In the deep interiors of the South West Khasi Hills District of Meghalaya is to be held the second edition of their annual marathon, the Mawkyrwat Ultra. Mawkyrwat, a primarily farming region growing mostly rice and potatoes on a difficult terrain has conditioned a breed of high endurance long-distance runners. The runners from Mawkyrwat have secured top positions representing Meghalaya at various State-meets or at national big-city marathons. The most successful being Binningstar Lyngkhoi, a marathoner who has been representing India for more than a decade with his best performance clocking 2:17. The people of Mawkrywat have embraced running as a part of life.
The event is organized by RUNMeghalaya Association and this year is also certified by the International Trail Running Association (ITRA), the body governing international trail races and is declared an Ultra Trail Mont-Blanc (UTMB) qualifying race. The 72km run is to be an ITRA Level 1 race and 45km run is an ITRA Level 2 race. Also, anyone who aspires to run in the prestigious UTMB races can earn points through this marathon. Also this year the world-renowned ultra marathoner from the United Kingdom, Dan Lawson will be a guest and participate in the 72km event. Lawson is highly respected in the world of trail and ultra-running and has won many races worldwide and is part of the Great Britain national team.

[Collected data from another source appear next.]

/-- R83: unit `u` halts with its docket and stage. -/
def State.haltUnit (s : State) (u : UnitId) (n : Nat) (st : Stage) (reason : HoldReason) : State :=
  ((s.setUnit u (.halted n st reason)).enterHeld n reason (stageHold st) (unitLocation u)).raise (unitPort u)
    .exposureHalted (some n)

/-- R157: the finishing of docket `n` is complete. -/
def State.finishComplete (s : State) (n : Nat) : State :=
  ((((s.setFinisher .vacant).updateDocket n fun d =>
        { d with state := .done, sub := .none, doneAt := some s.seconds }).raise .F .doseReached (some n)).raise
      .E .plateDone (some n)).offerFor .finished 1 n false

/-! ## Dose channels (R50 to R68) -/

/-- The settings a run latched (R37); a channel that is EXPOSING or in TAIL has latched them. -/
def Channel.settings (c : Channel) : ChanSettings := c.latched.getD .factory

/-- The elapsed figure in 0.1 s (R51): running while EXPOSING, frozen at the end of the run (R55, R66). -/
def Channel.elapsedNow (c : Channel) (now : Nat) : Nat :=
  match c.state with
  | .exposing => min Config.figureMax (since c.startedAt now / 100)
  | _ => c.elapsed

/-- R52: the prediction in 0.1 s for a dose of `todo` still to deliver. -/
def Channel.predict (c : Channel) (settings : ChanSettings) (todo : Nat) : Nat :=
  let e := match c.irradiance with
    | some e => e
    | none => settings.eRef
  if e = 0 then 0 else min Config.figureMax (ceilDiv (todo * 10) e)

/-- R52: the overtime limit in 0.1 s; absent = off. -/
def overtimeLimit (settings : ChanSettings) (prediction : Nat) : Option Nat :=
  if prediction = 0 then none else some (prediction * settings.overtime / 100)

/-- R56: grace ends, the first window opens, the dim and dead watches start. `now` is the moment in ms and `micro` the same
moment in µs, on which the dim watch is timed (R59). -/
def Channel.endGrace (c : Channel) (now micro : Nat) : Channel :=
  { c with
    inGrace := false, window := some { openedAt := now, pulses := 0 }, dimFrom := some micro, deadFrom := some now }

def Docket.asRun (d : Docket) : RunDocket :=
  { number := d.number, order := d.regOrder, recipe := d.recipe, cls := d.cls, unit := d.unit }

/-- R51: the channel record when a start is taken. A GRACE of 0 ends grace in the same step (R56). -/
def Channel.started (c : Channel) (settings : ChanSettings) (d : Docket) (target initial now micro : Nat) : Channel :=
  let prediction := c.predict settings (target - initial)
  let r : Channel :=
    { c with
      state := .exposing, permit := true, latched := some settings, run := some d.asRun, target := some target,
      accumulator := initial, prediction, overtime := overtimeLimit settings prediction, elapsed := 0, health := none,
      lastEnd := .none, dimRaised := false, agedRaised := false, startedAt := now, inGrace := true, window := none,
      dimFrom := none, deadFrom := none, tailFrom := none }
  if settings.grace = 0 then r.endGrace now micro else r

/-- R53: the channel record when a start completes at once. -/
def Channel.completed (c : Channel) (settings : ChanSettings) (d : Docket) (target initial : Nat) : Channel :=
  { c with
    latched := some settings, run := some d.asRun, target := some target, accumulator := initial, prediction := 0,
    overtime := none, elapsed := 0, health := none, lastEnd := .reached, dimRaised := false, agedRaised := false }

/-- The docket's field for a channel's dose (section 3.1). -/
def Docket.deliver (d : Docket) (ch : ChannelId) (dose : Nat) : Docket :=
  match ch with
  | .AB => { d with backDelivered := some dose }
  | .AM => { d with mainDelivered := some dose }
  | .BB => { d with backDelivered := some dose }
  | .BM => { d with mainDelivered := some dose }
  | .FC => { d with finishC := some dose }
  | .FA => { d with finishA := some dose }

/-- The unit part DOSE_OVERSHOOT is offered with: applied for AB, AM, BB and BM only (R173). -/
def overshootUnit (ch : ChannelId) (r : RunDocket) : Option (Option UnitId) :=
  match ch with
  | .FC => none
  | .FA => none
  | _ => some r.unit
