-- ==== Sys2Proof/Machine/Settings.lean ====
section
/-! DEFINITION. Recipes, settings, notice levels and the stored image (spec/02_recipes_and_line_settings.md). -/

namespace Sys2Proof.Machine

/-! ## Recipes (R30 to R32) -/

def setRecipeReply (index valid : Nat) (name : List Byte) (figures : Snapshot) (s : State) : Reply :=
  if hi : index < 16 then
    if valid ≠ 0 ∧ valid ≠ 1 then refuse s .range
    else if s.store.job.isSome then refuse s .busy
    else
      let r : Recipe := { valid := decide (valid = 1), name := nameTaken name, figures := figures.taken }
      (s.setWorking { s.working with recipes := s.working.recipes.set index r }, .ok,
        [fCode index, fCode valid, .name r.name] ++ recipeFields r.figures)
  else refuse s .range

/-- SET_RECIPE (R30, R31). -/
def execSetRecipe (h : Hdr) (index valid : BitVec 8) (name : List Byte) (thickness relief : BitVec 16)
    (back main : BitVec 24) (w0 margin dryTime : BitVec 16) (uvc uva : BitVec 24) (s : State) : Res :=
  .next (takeNamed .setRecipe name.length h
    (setRecipeReply index.toNat valid.toNat name
      { thickness := thickness.toNat, relief := relief.toNat, back := back.toNat, main := main.toNat, w0 := w0.toNat,
        margin := margin.toNat, dryTime := dryTime.toNat, uvc := uvc.toNat, uva := uva.toNat }) s)

def readRecipeReply (index : Nat) (s : State) : Reply :=
  if hi : index < 16 then
    let r := s.working.recipes[index]
    (s, .ok, [fCode index, fCode (boolCode r.valid), .name r.name] ++ recipeFields r.figures)
  else refuse s .range

/-- READ_RECIPE (R32). -/
def execReadRecipe (h : Hdr) (index : BitVec 8) (s : State) : Res :=
  .next (takeRequest .readRecipe h (readRecipeReply index.toNat) s)

/-! ## Settings (R34 to R38) -/

/-- R36: a line item handed to the block that owns the state it bears on. -/
def State.handOff (s : State) : LineItem → State
  | .drawers => s.assignDrawers
  | .loadWarn => s.recomputeBath s.bath
  | .loadStop => s.recomputeBath s.bath
  | .bathVolMin => s.recomputeBath s.bath
  | .transportFailsafe => s.updatePermit
  | .silenceLimit => s.checkSilence
  | _ => s

/-- R34: the working value of a line item replaced and handed on. -/
def State.setLineItem (s : State) (i : LineItem) (v : Nat) : State :=
  (s.setWorking { s.working with line := s.working.line.set i v }).handOff i

/-- R37: the working value of a channel item replaced. -/
def State.setChanItem (s : State) (ch : ChannelId) (i : ChanItem) (v : Nat) : State :=
  s.setWorking { s.working with channels := s.working.channels.set ch ((s.working.channels.get ch).set i v) }

def setSettingReply (item channel value : Nat) (s : State) : Reply :=
  match lineItemOfCode item, chanItemOfCode item, channelOfCode channel with
  | some i, _, _ =>
    if s.store.job.isSome then refuse s .busy
    else
      let v := lineTaken s.working.line i value
      (s.setLineItem i v, .ok, [fCode item, fCode channel, .num .value v])
  | none, some i, some ch =>
    if s.store.job.isSome then refuse s .busy
    else (s.setChanItem ch i (chanTaken i value), .ok, [fCode item, fCode channel, .num .value (chanTaken i value)])
  | _, _, _ => refuse s .range

/-- SET_SETTING (R34). -/
def execSetSetting (h : Hdr) (item channel : BitVec 8) (value : BitVec 32) (s : State) : Res :=
  .next (takeRequest .setSetting h (setSettingReply item.toNat channel.toNat value.toNat) s)

def readSettingReply (item channel : Nat) (s : State) : Reply :=
  match lineItemOfCode item, chanItemOfCode item, channelOfCode channel with
  | some i, _, _ => (s, .ok, [fCode item, fCode channel, .num .value (s.working.line.get i)])
  | none, some i, some ch =>
    (s, .ok, [fCode item, fCode channel, .num .value ((s.working.channels.get ch).get i)])
  | _, _, _ => refuse s .range

/-- READ_SETTING (R38). -/
def execReadSetting (h : Hdr) (item channel : BitVec 8) (s : State) : Res :=
  .next (takeRequest .readSetting h (readSettingReply item.toNat channel.toNat) s)

/-! ## Notice levels (R39) -/

def setLevelReply (kind level : Nat) (s : State) : Reply :=
  match kindOfNumber kind with
  | none => refuse s .range
  | some k =>
    if s.store.job.isSome then refuse s .busy
    else
      let v := min 7 level
      ((s.setWorking { s.working with levels := s.working.levels.set k.idx v }).evaluateAll, .ok,
        [fCode kind, fCode v])

/-- SET_LEVEL (R39). -/
def execSetLevel (h : Hdr) (kind level : BitVec 8) (s : State) : Res :=
  .next (takeRequest .setLevel h (setLevelReply kind.toNat level.toNat) s)

def readLevelReply (kind : Nat) (s : State) : Reply :=
  match kindOfNumber kind with
  | none => refuse s .range
  | some k => (s, .ok, [fCode kind, fCode s.working.levels[k.idx]])

/-- READ_LEVEL (R39). -/
def execReadLevel (h : Hdr) (kind : BitVec 8) (s : State) : Res :=
  .next (takeRequest .readLevel h (readLevelReply kind.toNat) s)

/-! ## The stored image (R41 to R43, R46, R47) -/

def storeReply (skey : Bool) (s : State) : Reply :=
  if skey = false then refuse s .keyOff
  else if s.store.job.isSome then refuse s .busy
  else if Config.wearMax ≤ s.store.wear then refuse s .worn
  else
    (s.setStore { s.store with job := some { contents := s.working, takenAt := s.now } }, .ok,
      [.num .figure (s.store.wear + 1)])

/-- STORE (R41). -/
def execStore (h : Hdr) (skey : Bool) (s : State) : Res := .next (takeRequest .store h (storeReply skey) s)

/-- R43: the store information and the image after a completed store of `w`. -/
def Store.completed (x : Store) (w : WorkingCopy) (time : Nat) : Store :=
  let n := min Config.wearMax (x.wear + 1)
  { image := { body := some (.written w), wear1 := some n, wear2 := some n }
    job := none, wear := n, lastResult := .stored, resultTime := some time }

/-- STORE_COMPLETE (R43), 350 ms after the store was taken (R42). -/
def execStoreComplete (s : State) : Res :=
  .next (match s.store.job with
    | some j =>
      let t := s.pass (remainingMs j.takenAt Config.storeMs s.now)
      (t.setStore (t.store.completed j.contents t.seconds)).raise .E .storeResult none
    | none => s)

/-- R46, the hand-offs of R36 and R39: each working value that RECALL changed, from the line settings and levels before.
The bath condition is recomputed once (R134). -/
def State.handOnRecall (s : State) (old : WorkingCopy) : State :=
  let now := s.working.line
  let t1 := if now.drawers ≠ old.line.drawers then s.assignDrawers else s
  let t2 := if now.loadWarn ≠ old.line.loadWarn ∨ now.loadStop ≠ old.line.loadStop
      ∨ now.bathVolMin ≠ old.line.bathVolMin then t1.recomputeBath t1.bath else t1
  let t3 := if now.transportHold ≠ old.line.transportHold then t2.updatePermit else t2
  let t4 := if now.silenceLimit ≠ old.line.silenceLimit then t3.checkSilence else t3
  if s.working.levels ≠ old.levels then t4.evaluateAll else t4

def recallReply (s : State) : Reply :=
  if s.store.job.isSome then refuse s .busy
  else
    match s.store.image.goodBody with
    | some w => ((s.setWorking w).handOnRecall s.working, .ok, [fCode 1])
    | none =>
      let t := (s.setWorking .factory).setStore
        { s.store with lastResult := .imageBad, resultTime := some s.seconds }
      ((t.raise .E .storeResult none).handOnRecall s.working, .ok, [fCode 2])

/-- RECALL (R46). -/
def execRecall (h : Hdr) (s : State) : Res := .next (takeRequest .recall h recallReply s)

def storeInfoReply (s : State) : Reply :=
  (s, .ok,
    [fCode (boolCode s.store.job.isSome), .num .figure s.store.wear, fCode s.store.lastResult.code,
     .opt .time s.store.resultTime])

/-- STORE_INFO (R47). -/
def execStoreInfo (h : Hdr) (s : State) : Res := .next (takeRequest .storeInfo h storeInfoReply s)

end Sys2Proof.Machine
end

The marathon is a great opportunity to explore and experience the area. Accommodation will be arranged to live with the local hosts and food will be provided from a community kitchen. Also, the 72km looped course takes runners to various villages, such as Mawranglang, Mawlangwir, Mawthong, Mawthawpdah and ends back at Shngimawlein. The routes are very scenic, passing through villages, paddy fields, the Rilang Valley, forest trails and around 70% of the route is on trails.
This also benefits the local economy as the fees directly go o the participating hosts. In addition to volunteers/event staff from each village, all 30 aid stations along the way are provided by small tea shops and this way the whole region is associated with the event.
Another intriguing part of the marathon is that the medals provided are not just any medals but a signature souvenir of the place. The making of a traditional Khasi lock is a dying art. With the upsurge of cheap machine-made locks, the hand-made traditional locks are losing the market. Thus the organizers have announced that this year the marathon medals will be traditional Khasi locks. Each lock is crafted from recycled metal sheets, umbrella struts, iron rods, which are folded and shaped into their respective sizes. What is unique about this dying craft is that it originated here in Meghalaya and the remaining locksmiths who will be making the finisher medals hail from Laitlyngkot a village on the Shillong – Pynursla highway. This craft has been around from more than 100 years and has evolved over time with the advent of new tools and designs. Today there are only three families in Laitlyngkot who make these traditional handmade locks.
The registration fees include travel from Shillong to Mawkyrwat and back, accommodation, food, on route hydration and race fueling that includes locally organically grown potatoes, sweet potatoes, rice water with honey, bananas, juice, baggage, mid-race kit drop off, medical support, Event T-Shirt, Event Finishers’ Momento. All you got to do is reach Shillong on the 26th of October. So if running is your thing and Meghalaya on your to go list, this is your golden opportunity. Happy running!